The hunt began a week ago in Peshawar. The ancient Pakistan city hosts a joint MI6/CIA surveillance operation supported by America's National Security Agency satellite surveillance.

Using the latest cyber-technology, the intelligence officers in Peshawar picked up a short-burst transmission from somewhere in Peshawar's Old Town. It was in response to a call that appeared to have come from beyond the towering Khyber Pass, possibly from Afghanistan.

The call was automatically recorded on one of the computers in the offices the MI6/CIA team share.

Just as automatically, it was dispatched down the line through cyberspace to GCHQ, the British Government Headquarters in the Cotswold town of Cheltenham. Simultaneously it reached America's NSA at Fort Meade, Md.

The words from Peshawar were part of the trillions of words in 500 languages that the GCHQ/NSA super computers are programmed to listen to, shift, reject or retain so they can be analyzed by the thousands of experts both GCHQ and NSA employ.

By late last week, MI6 knew of al-Qaida's offer to purchase Polonium 210.


Title: Re: Radioactive spy Islamic convert?
Post by: Soldier4Christ on December 03, 2006, 09:01:04 PM
Spy probe goes international 
British investigators visit U.S., prepare to travel to Russia

 The investigation into the death of a poisoned ex-KGB agent was expanding outside Britain, the country's top law enforcement official said Sunday, as investigators visited the United States and prepared to travel to Russia.

A potential witness in the investigation into the death of former Russian agent and Kremlin critic Alexander Litvinenko has been interviewed in the United States and a team was ready to leave London for Russia within days, a police official said.

 The official, speaking on condition of anonymity because of the sensitive nature of the case, said British police hoped to question a number of people in Moscow _ including Andrei Lugovoi, another former spy who met Litvinenko on Nov. 1, the day the 43-year-old fell ill.

The Sunday Times newspaper quoted Lugovoi as saying he had also been contaminated with polonium-210. He denied that he and two business associates who accompanied him to the Nov. 1 meeting were involved in Litvinenko's death. He did not say whether he had fallen ill.

"We suspect that someone has been trying to frame us," the Times quoted Lugovoi as saying. "Someone passed this stuff onto us ... to point the finger at us and distract the police."

Repeated attempts to reach Lugovoi in Moscow through his business associate, Vyacheslav Sokolenko, have been unsuccessful.

Litvinenko reported feeling unwell on Nov. 1 and died three weeks later, his body withered, his hair fallen out and his organs ravaged.
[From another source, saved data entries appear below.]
/-! ## The bit-serial form (rule R68) -/

/-- One step of the shift register, with the bit it takes (rule R68). -/
def serialShift (c : U16) (bit : Bool) : U16 :=
  if Bool.xor (c.getLsbD 15) bit then (c <<< 1) ^^^ 0x1021#16 else c <<< 1



theorem serialShift_eq (c : U16) (bit : Bool) :
    serialShift c bit = c <<< 1 ^^^ polyIf (c.getLsbD 15 ^^ bit) := by
  rw [serialShift]
  generalize (c.getLsbD 15 ^^ bit) = out
  cases out <;> simp [polyIf, POLY]

/-- A register that lacks the bits `r` still to come takes the first of them: it is one shift of the
full register, and lacks the others. -/
theorem serialShift_xor (t r : U16) :
    serialShift (t ^^^ r) (r.getLsbD 15) = crcShift t ^^^ r <<< 1 := by
  rw [serialShift_eq, crcShift_eq, BitVec.getLsbD_xor, Bool.xor_assoc, Bool.xor_self, Bool.xor_false,
    BitVec.shiftLeft_xor_distrib]
  ac_rfl

/-- The same, the bits to come being those of the byte from bit `k` down. -/
theorem serialShift_byte (t : U16) (b : Byte) {k : Nat} (hk : k < 8) :
    serialShift (t ^^^ b.setWidth 16 <<< (15 - k)) (b.getLsbD k) =
      crcShift t ^^^ b.setWidth 16 <<< (15 - k + 1) := by
  have hbit : (b.setWidth 16 <<< (15 - k)).getLsbD 15 = b.getLsbD k := by
    have hback : 15 - (15 - k) = k := by omega
    simp [hback]
  rw [← hbit, serialShift_xor, BitVec.shiftLeft_add]

/-- The bits of the byte from bit `k - 1` down, taken one at a time: the registers differ by the bits
still to come. -/
theorem serialShift_foldl (b : Byte) {k : Nat} (hk : k ≤ 8) (t : U16) :
    (List.range k).reverse.foldl (fun c j => serialShift c (b.getLsbD j))
        (t ^^^ b.setWidth 16 <<< (16 - k)) =
      crcShifts k t ^^^ b.setWidth 16 <<< 16 := by
  induction k generalizing t with
  | zero => rfl
  | succ k ih =>
    have hfirst : 16 - (k + 1) = 15 - k := by omega
    have hnext : 15 - k + 1 = 16 - k := by omega
    rw [List.range_succ, List.reverse_append, List.reverse_singleton, List.singleton_append,
      List.foldl_cons, hfirst, serialShift_byte t b hk, hnext, ih (Nat.le_of_succ_le hk)]
    rfl

/-- Settles O11: the byte entered at the top at once against its bits entered one at a time; after
eight shifts none is still to come. -/
theorem crcByteEqualsBitSerialForm : Obligations.CrcByteEqualsBitSerialForm := by
  intro c b
  have hstart : c = (c ^^^ b.setWidth 16 <<< 8) ^^^ b.setWidth 16 <<< (16 - 8) := by
    rw [BitVec.xor_assoc, BitVec.xor_self, BitVec.xor_zero]
  have hend : b.setWidth 16 <<< 16 = 0x0000#16 := BitVec.shiftLeft_eq_zero (Nat.le_refl 16)
  have hserial := serialShift_foldl b (Nat.le_refl 8) (c ^^^ b.setWidth 16 <<< 8)
  rw [← hstart, hend, BitVec.xor_zero] at hserial
  exact hserial.symm

/-! ## The register fed byte by byte (rule R65) -/

/-- A byte equal to the high byte of the register cancels it. -/
theorem crcByte_hi8 (c : U16) : crcByte c (hi8 c) = c <<< 8 := by
  rw [crcByte_eq_table, BitVec.xor_self, crcByte_zero_zero, BitVec.xor_zero]

/-- A value's own bytes, high byte first, clear the register. -/
theorem crcByte_hi8_lo8 (c : U16) : crcByte (crcByte c (hi8 c)) (lo8 c) = 0x0000#16 := by
  rw [crcByte_hi8, ← hi8_shiftLeft_eight, crcByte_hi8, ← BitVec.shiftLeft_add]
  exact BitVec.shiftLeft_eq_zero (Nat.le_refl 16)

/-- Settles O5: the execution rule of CRC.UPD, the two cancellations, and the worked values. -/
theorem crcUpdAdvancesRegister : Obligations.CrcUpdAdvancesRegister :=
  ⟨fun b s => exec_crcUpd b s, crcByte_hi8, crcByte_hi8_lo8, crcByte_zero_zero, by decide, by decide⟩

/-- Settles O10: `crc16` folds on over an append, and its own bytes then clear the register. -/
theorem crcResidueOfBigEndianTailIsZero : Obligations.CrcResidueOfBigEndianTailIsZero := by
  refine ⟨crc16_append, fun s => ?_⟩
  rw [crc16_append]
  exact crcByte_hi8_lo8 (crc16 s)

/-! ## The operations -/

/-- Settles O3: CRC.COMPUTE returns the CRC, and CRC.VERIFY compares with it. -/
theorem verifyAcceptsExactlyTheComputedValue : Obligations.VerifyAcceptsExactlyTheComputedValue := by
  intro bs e s t h
  rw [exec_crcCompute, Host.Outcome.next.injEq] at h
  refine ⟨crc16 bs, by rw [← h]; rfl, ?_, fun hne => ?_⟩
  · rw [exec_crcVerify, beq_self_eq_true]; rfl
  · rw [exec_crcVerify, beq_eq_false_iff_ne.mpr hne.symm]; rfl

/-- Settles O4: the execution rule of CRC.CLR. -/
theorem crcClrClearsRegister : Obligations.CrcClrClearsRegister := exec_crcClr

/-- Settles O6: the execution rule of CRC.RD, twice. -/
theorem crcRdReturnsRegister : Obligations.CrcRdReturnsRegister := by
  refine fun s => ⟨exec_crcRd s, ?_⟩
  simp [execAll, State.returning]

/-- CRC.UPD of each byte in turn folds the bytes into the register, before what comes after. -/
theorem execAll_crcUpd_append (bs : Bytes) (rest : List Instr) (s : State) :
    execAll (bs.map Instr.crcUpd ++ rest) s = execAll rest (s.setCrcReg (crcFold s.crcReg bs)) := by
  induction bs generalizing s with
  | nil => rfl
  | cons b bs ih => exact ih (s.setCrcReg (crcByte s.crcReg b))

/-- Settles O7: the register cleared, the bytes folded in, the register read. -/
theorem serialPortComputesCrc16 : Obligations.SerialPortComputesCrc16 := by
  intro bs s
  rw [execAll, exec_crcClr]
  exact execAll_crcUpd_append bs [.crcRd] (s.setCrcReg 0x0000#16)

end Sys2Proof.Machine
end

section
/-! PROOFS. The Frame Codec (41_codec.md): a range of frame size is a record's eight fields laid out in
order, and `decode` answers a record exactly for its wire form when it is valid (rules R78, R80, R81). -/

namespace Sys2Proof.Machine

/-! ## Laying out a record (rule R40) -/

/-- The bytes of a record that its CRC covers, its fields as they stand (rule R41). -/
def Frame.covered (f : Frame) : Bytes :=
  f.start :: (u16Bytes f.length ++ (u16Bytes f.dest ++ (u16Bytes f.src ++ (f.cmd :: f.data))))

/-- A record's eight fields in order, as they stand: the wire form of a valid record, and for any other
record a range that fails a check. -/
def Frame.layout (f : Frame) : Bytes := f.covered ++ (u16Bytes f.crc ++ [f.stop])

@[simp] theorem Frame.covered_length (f : Frame) : f.covered.length = 8 + f.data.length := by
  simp [Frame.covered]; omega

@[simp] theorem Frame.layout_length (f : Frame) : f.layout.length = 11 + f.data.length := by
  simp [Frame.layout]; omega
He blamed Russian President Vladimir Putin for his death, a charge Putin has dismissed as "nonsense."

Results of Litvinenko's autopsy are expected next week and the ex- spy's funeral will take place in London. Due to the levels of radiation in his body, the coffin will be sealed.

Home Secretary John Reid said Sunday the inquiry would go wherever "the police take it."

"Over the next few days I think all of these things I think will widen out a little from the circle just being here in Britain," Reid told Britain's Sky News television.

British officers, who are being assisted by the FBI, have interviewed ex-KGB officer Yuri Shvets in Virginia, the police official said. Shvets claimed to have compiled a dossier on criminal charges made by Russian prosecutors against people connected to the Yukos oil company.

Former Yukos shareholder Leonid Nevzlin, a Russian exile living in Israel, told The Associated Press last week that Litvinenko had given him a document related to the charges. Nevzlin _ charged by Russian prosecutors with organizing killings, fraud and tax evasion _ claimed the inquiries may have provided a motive for the ex-spy's poisoning.